В ту ночь он, должно быть, задремал, потому что когда он открыл глаза, света нигде не было. Луна сияла вовсю, освещая балкон и комнату, но пока он спал, кто-то выключил электричество. На балконе, к немалому его удивлению, было пусто. Нарузу на какой-то миг даже показалось, что он еще не проснулся и видит сон, ибо отец никогда не ложился спать без посторонней помощи. Но покуда он стоял так, залитый лунным светом, и терялся в догадках, ему вдруг послышался знакомый звук шороха мягких резиновых шин кресла-каталки о деревянный дощатый пол отцовской спальни.
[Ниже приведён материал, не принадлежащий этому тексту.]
/-! ### Every way to a result -/

/-- The raw inputs of each result: `decode` is this relation, by `decodeFrame_eq_iff`. -/
inductive DecodesTo : List Byte → Decoded → Prop
  | empty : DecodesTo [] .empty
  | dangling {b : Byte} {rest : List Byte} (h : unstuff rest.dropLast = none) : DecodesTo (b :: rest) .short
  | ackd {rest : List Byte} (h : unstuff rest.dropLast ≠ none) : DecodesTo (Config.ACK :: rest) .ackd
  | type {b : Byte} {rest : List Byte} (hb : b ∉ [0x06, 0x00, 0x80, 0x40]) (h : unstuff rest.dropLast ≠ none) :
      DecodesTo (b :: rest) .type
  | tooShort {t : Byte} {rest v : List Byte} (ht : t ∈ [0x00, 0x80, 0x40]) (h : unstuff rest.dropLast = some v)
      (hlen : 1 + v.length + min 1 rest.length < 6) : DecodesTo (t :: rest) .short
  | csum {t a c x y z : Byte} {mid data : List Byte} (ht : t ∈ [0x00, 0x80, 0x40])
      (h : unstuff mid = some ([a, c] ++ data ++ [x, y]))
      (hcs : ¬(x = hi (frameChecksum a c data) ∧ y = lo (frameChecksum a c data))) :
      DecodesTo ([t] ++ mid ++ [z]) .csum
  | noStop {t a c z : Byte} {mid data : List Byte} (ht : t ∈ [0x00, 0x80, 0x40])
      (h : unstuff mid = some ([a, c] ++ data ++ [hi (frameChecksum a c data), lo (frameChecksum a c data)]))
      (hz : z ≠ Config.STOP) : DecodesTo ([t] ++ mid ++ [z]) .short
  | frame {t a c : Byte} {mid data : List Byte} (ht : t ∈ [0x00, 0x80, 0x40])
      (h : unstuff mid = some ([a, c] ++ data ++ [hi (frameChecksum a c data), lo (frameChecksum a c data)])) :
      DecodesTo ([t] ++ mid ++ [Config.STOP]) (.frame t a c data)

theorem DecodesTo.decodeFrame_eq {raw : List Byte} {d : Decoded} (h : DecodesTo raw d) : decodeFrame raw = d := by
  cases h with
  | empty => rfl
  | dangling h => exact decodeFrame_of_unstuff_none h
  | ackd h => exact decodeFrame_of_ack h
  | type hb h => exact decodeFrame_of_noType hb h
  | tooShort ht h hlen =>
    rw [decodeFrame_of_frameType ht h, decodeFields_of_short ((length_unescaped ..).trans_lt hlen)]
  | csum ht h hcs => rw [decodeFrame_of_payload ht h, if_pos (Decidable.not_and_iff_not_or_not.1 hcs)]
  | noStop ht h hz => rw [decodeFrame_of_payload ht h, if_neg (by simp), if_pos hz]
  | frame ht h => rw [decodeFrame_of_payload ht h, if_neg (by simp), if_neg (by simp)]

/-- A frame type in front of a payload long enough for its fields: the checksum and the last byte decide. -/
theorem exists_decodesTo_of_payload {t z : Byte} {mid v : List Byte} (ht : t ∈ [0x00, 0x80, 0x40])
    (h : unstuff mid = some v) (hlen : 4 ≤ v.length) : ∃ d, DecodesTo ([t] ++ mid ++ [z]) d := by
  obtain ⟨a, c, data, x, y, rfl⟩ := exists_payload hlen
  by_cases hcs : x = hi (frameChecksum a c data) ∧ y = lo (frameChecksum a c data)
  · obtain ⟨rfl, rfl⟩ := hcs
    by_cases hz : z = Config.STOP
    · subst hz
      exact ⟨_, .frame ht h⟩
    · exact ⟨_, .noStop ht h hz⟩
  · exact ⟨_, .csum ht h hcs⟩

theorem exists_decodesTo (raw : List Byte) : ∃ d, DecodesTo raw d := by
  match raw with
  | [] => exact ⟨_, .empty⟩
  | b :: rest =>
    cases h : unstuff rest.dropLast with
    | none => exact ⟨_, .dangling h⟩
    | some v =>
      have hsome : unstuff rest.dropLast ≠ none := by simp [h]
      by_cases hack : b = Config.ACK
      · subst hack
        exact ⟨_, .ackd hsome⟩
      by_cases ht : b ∈ [0x00, 0x80, 0x40]
      · by_cases hlen : 1 + v.length + min 1 rest.length < 6
        · exact ⟨_, .tooShort ht h hlen⟩
        · obtain rfl | ⟨mid, z, rfl⟩ := List.eq_nil_or_concat' rest
          · cases h
            simp at hlen
          · rw [List.dropLast_concat] at h
            exact exists_decodesTo_of_payload ht h (by simp at hlen; omega)
      · exact ⟨_, .type (mt List.mem_cons.1 (not_or.2 ⟨hack, ht⟩)) hsome⟩

theorem decodeFrame_eq_iff {raw : List Byte} {d : Decoded} : decodeFrame raw = d ↔ DecodesTo raw d := by
  refine ⟨?_, DecodesTo.decodeFrame_eq⟩
  rintro rfl
  obtain ⟨d, hd⟩ := exists_decodesTo raw
  rwa [hd.decodeFrame_eq]

/-! ### The statements -/

/-- Settles O35: of the ways to a result one ends in a frame. -/
theorem decodeAcceptsExactlyTheFrames : Obligations.DecodeAcceptsExactlyTheFrames := by
  intro raw t a c data
  rw [decodeFrame_eq_iff]
  constructor
  · intro h
    cases h with
    | frame ht h => exact ⟨ht, _, rfl, h⟩
  · rintro ⟨ht, mid, rfl, h⟩
    exact .frame ht h

/-- Settles O36: each class has the ways of `DecodesTo` that end in it, three of them for `SHORT`. -/
theorem decodeFailureClassesAreExact : Obligations.DecodeFailureClassesAreExact := by
  intro raw
  simp only [decodeFrame_eq_iff]
  refine ⟨⟨?_, ?_⟩, ⟨?_, ?_⟩, ⟨?_, ?_⟩, ⟨?_, ?_⟩, ⟨?_, ?_⟩⟩
  · intro h
    cases h with
    | empty => rfl
  · rintro rfl
    exact .empty
  · intro h
    cases h with
    | ackd h => exact ⟨_, rfl, h⟩
  · rintro ⟨rest, rfl, h⟩
    exact .ackd h
  · intro h
    cases h with
    | type hb h => exact ⟨_, _, rfl, hb, h⟩
  · rintro ⟨b, rest, rfl, hb, h⟩
    exact .type hb h
  · intro h
    cases h with
    | csum ht h hcs => exact ⟨_, _, _, _, _, _, _, _, rfl, ht, h, hcs⟩
  · rintro ⟨t, mid, z, a, c, data, x, y, rfl, ht, h, hcs⟩
    exact .csum ht h hcs
  · intro h
    cases h with
    | dangling h => exact .inl ⟨_, _, rfl, h⟩
    | tooShort ht h hlen => exact .inr (.inl ⟨_, _, _, rfl, ht, h, hlen⟩)
    | noStop ht h hz => exact .inr (.inr ⟨_, _, _, _, _, _, rfl, ht, hz, h⟩)
  · rintro (⟨b, rest, rfl, h⟩ | ⟨t, rest, v, rfl, ht, h, hlen⟩ | ⟨t, mid, z, a, c, data, rfl, ht, hz, h⟩)
    · exact .dangling h
    · exact .tooShort ht h hlen
    · exact .noStop ht h hz

theorem typeByte_mem_frameTypes {t : FrameType} (ht : t ≠ .acknowledge) : typeByte t ∈ [0x00, 0x80, 0x40] := by
  cases t with
  | toDevice | fromDevice => decide
  | acknowledge => contradiction

/-- Settles O37: the interior of an encoded frame is stuffed, and unstuffing inverts that whatever its last two bytes. -/
theorem decodeInvertsEncode : Obligations.DecodeInvertsEncode := by
  refine fun t a c data => ⟨fun ht => ?_, rfl, fun x y ht hcs => ?_⟩
  · rw [encodeFrame_of_ne_ack ht]
    exact (DecodesTo.frame (typeByte_mem_frameTypes ht) (unstuff_stuff _)).decodeFrame_eq
  · exact (DecodesTo.csum (typeByte_mem_frameTypes ht) (unstuff_stuff _) hcs).decodeFrame_eq

end Sys2Proof.Machine
end

section
/-! SUPPORT. The operations of the frame decomposer (spec 43 R184 to R186, R199): what `RX.END` keeps of the raw bytes, and
that a held result stays the result of the bytes in `RXBUF`. -/

namespace Sys2Proof.Machine

/-! ### The raw bytes in `RXBUF` -/

theorem readBytes_eq_ok_iff_mapM (m : Memory) (i n : Nat) (vs : List Byte) :
    readBytes m i n = .ok vs ↔ (List.range' i n).mapM (fun k => m.get k) = some vs := by
  induction n generalizing i vs with
  | zero => simp [readBytes]
  | succ n ih =>
    rw [readBytes, List.range'_succ, List.mapM_cons, memRead]
    cases m.get i with
    | none => simp
    | some v =>
      cases hr : readBytes m (i + 1) n with
      | ok ws => simp [(ih (i + 1) ws).1 hr]
      | error f =>
        cases hw : (List.range' (i + 1) n).mapM (fun k => m.get k) with
        | none => simp
        | some ws => cases hr.symm.trans ((ih (i + 1) ws).2 hw)

/-- The raw input of the statements is what `RX.END` reads. -/
theorem raw_eq_some_iff {s : State} {raw : List Byte} :
    s.raw = some raw ↔ readBytes s.rxbuf 0 s.rxlen.toNat = .ok raw := by
  rw [readBytes_eq_ok_iff_mapM, ← List.range_eq_range', State.raw]

theorem readBytes_set_succ {m : Memory} {n : Nat} {raw : List Byte} (h : readBytes m 0 n = .ok raw) (b : Byte) :
    readBytes (m.set n b) 0 (n + 1) = .ok (raw ++ [b]) := by
  obtain ⟨rfl, hget⟩ := (readBytes_ok _ _ _ _).1 h
  refine (readBytes_ok _ _ _ _).2 ⟨by simp, fun k hk => ?_⟩
  rw [Nat.zero_add]
  obtain rfl | hlt := Nat.eq_or_lt_of_le (Nat.le_of_lt_succ hk)
  · simp
  · rw [Memory.get_set_other _ _ _ _ hlt.ne, List.getElem?_append_left hlt, ← hget k hlt, Nat.zero_add]

theorem covers_of_readBytes {m : Memory} {n : Nat} {raw : List Byte} (h : readBytes m 0 n = .ok raw) : m.covers n := by
  obtain ⟨rfl, hget⟩ := (readBytes_ok _ _ _ _).1 h
  intro k hk
  rw [← Nat.zero_add k, hget k hk]
  simpa using hk

/-! ### What `RX.END` keeps (43 R186) -/

/-- On its way from `s` to `t` the block keeps the decode result of `raw` in the result registers and `RXDATA` below
`RXDLEN`, answers its number, and changes nothing else. -/
structure KeepsResult (s : State) (raw : List Byte) (t : State) : Prop where
  result : t.ResultOf raw
  no_frame : t.rxstat ≠ .frame → t.rxaddr = 0 ∧ t.rxcmd = 0 ∧ t.rxdlen = 0 ∧ t.rxdata = s.rxdata
  data_above : ∀ k, t.rxdlen.toNat ≤ k → t.rxdata.get k = s.rxdata.get k
  frame : t = { s with rxstat := t.rxstat, rxtype := t.rxtype, rxaddr := t.rxaddr, rxcmd := t.rxcmd, rxdlen := t.rxdlen,
                       rxdata := t.rxdata,
                       responses := s.responses ++ [⟨.ok, BitVec.ofNat 16 (rxStatCode t.rxstat).toNat, []⟩] }

/-- The type of a frame is the first raw byte. -/
theorem headD_of_decodeFrame_frame {raw data : List Byte} {t a c : Byte} (h : decodeFrame raw = .frame t a c data) :
    raw.headD 0 = t := by
  obtain ⟨-, mid, rfl, -⟩ := (decodeAcceptsExactlyTheFrames raw t a c data).1 h
  rfl

theorem rxKeep_of_noFrame {d : Decoded} (h : ∀ ty a c data, d ≠ .frame ty a c data) (rxmax : Nat) (s : State) :
    rxKeep rxmax d s = rxFinish (decodedStat d) s := by
  cases d with
  | frame ty a c data => exact absurd rfl (h ty a c data)
  | empty | short | type | csum | ackd => rfl

section
variable {s t : State} {raw : List Byte}

/-- A result that is no frame, with the result registers cleared: `OVFL`, or the class of the raw bytes. -/
theorem keepsResult_of_noFrame {st : RxStat}
    (hres : if s.rxovf then st = .ovfl else st = decodedStat (decodeFrame raw) ∧
      ∀ ty a c data, decodeFrame raw ≠ .frame ty a c data)
    (h : rxFinish st { s with rxtype := raw.headD 0, rxaddr := 0, rxcmd := 0, rxdlen := 0 } = .next t) :
    KeepsResult s raw t := by
  rw [rxFinish_eq, zeros_append_rxStatCode] at h
  cases h
  refine ⟨⟨rfl, ?_⟩, fun _ => ⟨rfl, rfl, rfl, rfl⟩, fun _ _ => rfl, rfl⟩
  cases hovf : s.rxovf with
  | true => simpa [hovf] using hres
  | false =>
    obtain ⟨hclass, hno⟩ : _ ∧ _ := by simpa [hovf] using hres
    simpa [hovf, hclass] using fun ty a c data hd => absurd hd (hno ty a c data)

/-- A frame: its fields fit the registers and its data are written from index 0 on. -/
theorem keepsResult_of_frame {rxmax : Nat} {ty a c : Byte} {data : List Byte} (hovf : s.rxovf = false)
    (hd : decodeFrame raw = .frame ty a c data) (hlen : data.length < 2 ^ 16)
    (h : rxKeep rxmax (.frame ty a c data) { s with rxtype := raw.headD 0, rxaddr := 0, rxcmd := 0, rxdlen := 0 } = .next t) :
    KeepsResult s raw t := by
  obtain ⟨-, hdata⟩ := rxKeep_memories (fun _ _ _ _ he => by cases he; exact hlen) h
  obtain ⟨_, _, _, _, m, he, hm, rfl⟩ | ⟨he, -⟩ | ⟨he, -⟩ | ⟨he, -⟩ | ⟨he, -⟩ | ⟨he, -⟩ := rxKeep_cases _ _ _ _ h
  all_goals cases he
  obtain ⟨-, hget, -⟩ := writeBytes_ok _ _ _ _ _ hm
  refine ⟨⟨rfl, ?_⟩, fun hne => absurd rfl hne, hdata, rfl⟩
  simp only [State.respond_rxovf, hovf, Bool.false_eq_true, if_false, hd]
  refine ⟨rfl, fun _ _ _ _ he => ?_⟩
  cases he
  refine ⟨headD_of_decodeFrame_frame hd, rfl, rfl, Nat.mod_eq_of_lt hlen, fun k hk => ?_⟩
  simpa using hget k hk

theorem rxEnd_keepsResult {rxmax : Nat} (hfill : s.rxstat = .fill) (hraw : readBytes s.rxbuf 0 s.rxlen.toNat = .ok raw)
    (h : rxEnd rxmax s = .next t) : KeepsResult s raw t := by
  rw [rxEnd_of_raw rxmax hfill hraw] at h
  split at h
  · exact keepsResult_of_noFrame (by simp [*]) h
  · have hovf : s.rxovf = false := Bool.eq_false_iff.2 ‹_›
    by_cases hframe : ∃ ty a c data, decodeFrame raw = .frame ty a c data
    · obtain ⟨ty, a, c, data, hd⟩ := hframe
      have hfits := length_le_of_decodeFrame_frame hd
      obtain ⟨hlen, -⟩ := (readBytes_ok _ _ _ _).1 hraw
      rw [hd] at h
      exact keepsResult_of_frame hovf hd (by have := s.rxlen.isLt; omega) h
    · simp only [not_exists] at hframe
      rw [rxKeep_of_noFrame hframe] at h
      exact keepsResult_of_noFrame (by simp [hovf, hframe]) h

theorem KeepsResult.raw_eq (h : KeepsResult s raw t) : t.raw = s.raw :=
  (congrArg State.raw h.frame).trans rfl

theorem KeepsResult.responses_eq (h : KeepsResult s raw t) :
    t.responses = s.responses ++ [⟨.ok, BitVec.ofNat 16 (rxStatCode t.rxstat).toNat, []⟩] :=
  congrArg State.responses h.frame

/-! ### A held result stays the result of the bytes in `RXBUF` -/

/-- `ResultOf` and `HoldsResultOfBuffer` speak of the decomposer's part of the state only. -/
theorem resultOf_of_agreeOn (h : agreeOn .rx s t) (hs : s.ResultOf raw) : t.ResultOf raw := by
  obtain ⟨⟩ := s
  obtain ⟨⟩ := t
  obtain ⟨rfl, rfl, rfl, rfl, rfl, rfl, rfl, rfl, rfl⟩ := h
  exact hs

theorem raw_of_agreeOn (h : agreeOn .rx s t) : t.raw = s.raw := by
  obtain ⟨hlen, -, -, -, -, -, -, hbuf, -⟩ := h
  rw [State.raw, State.raw, hlen, hbuf]

theorem holdsResult_of_agreeOn (h : agreeOn .rx s t) (hs : s.HoldsResultOfBuffer) : t.HoldsResultOfBuffer := by
  have ⟨_, _, hstat, _⟩ := h
  intro hheld
  obtain ⟨raw, hraw, hres⟩ := hs (hstat ▸ hheld)
  exact ⟨raw, (raw_of_agreeOn h).trans hraw, resultOf_of_agreeOn h hres⟩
Невиданное отклонение от раз и навсегда установленного распорядка. Он прошел через балкон и, крайне изумленный, прокрался на цыпочках вдоль по коридору. Дверь в спальню была открыта. Он заглянул внутрь. Луна добралась и досюда, в комнате было светло. Он услышал, как колеса мягко ударили о комод, затем – отрывистый шепоток пальцев, ищущих ручку на ощупь. Скрипнул ящик, и его вдруг захлестнуло волной страха – он вспомнил, что в этом ящике отец хранил свой старый «кольт». Он почувствовал вдруг, что не может ни двинуться с места, ни открыть рта, – открылся барабан, и следом шорох промасленной оберточной бумаги, его ни с чем не спутаешь, и память тут же услужливо пришла ему на помощь. Тихие щелчки патронов, входящих в гнезда. Ощущение было – как в страшном сне, когда бежишь что есть мочи и все никак не сдвинешься с места. Барабан щелкнул, вернувшись на место. Оружие было заряжено. Наруз собрался с силами и хотел было шагнуть прямо в комнату, но ноги его не слушались. По спине словно булавочки забегали, и он почувствовал, как на затылке у него встают дыбом волосы. Словно одержимый одним из страшных внутренних табу времен раннего детства, он тихо шагнул вперед – один-единственный шаг – и застыл на пороге, стиснув зубы, чтоб они не стучали.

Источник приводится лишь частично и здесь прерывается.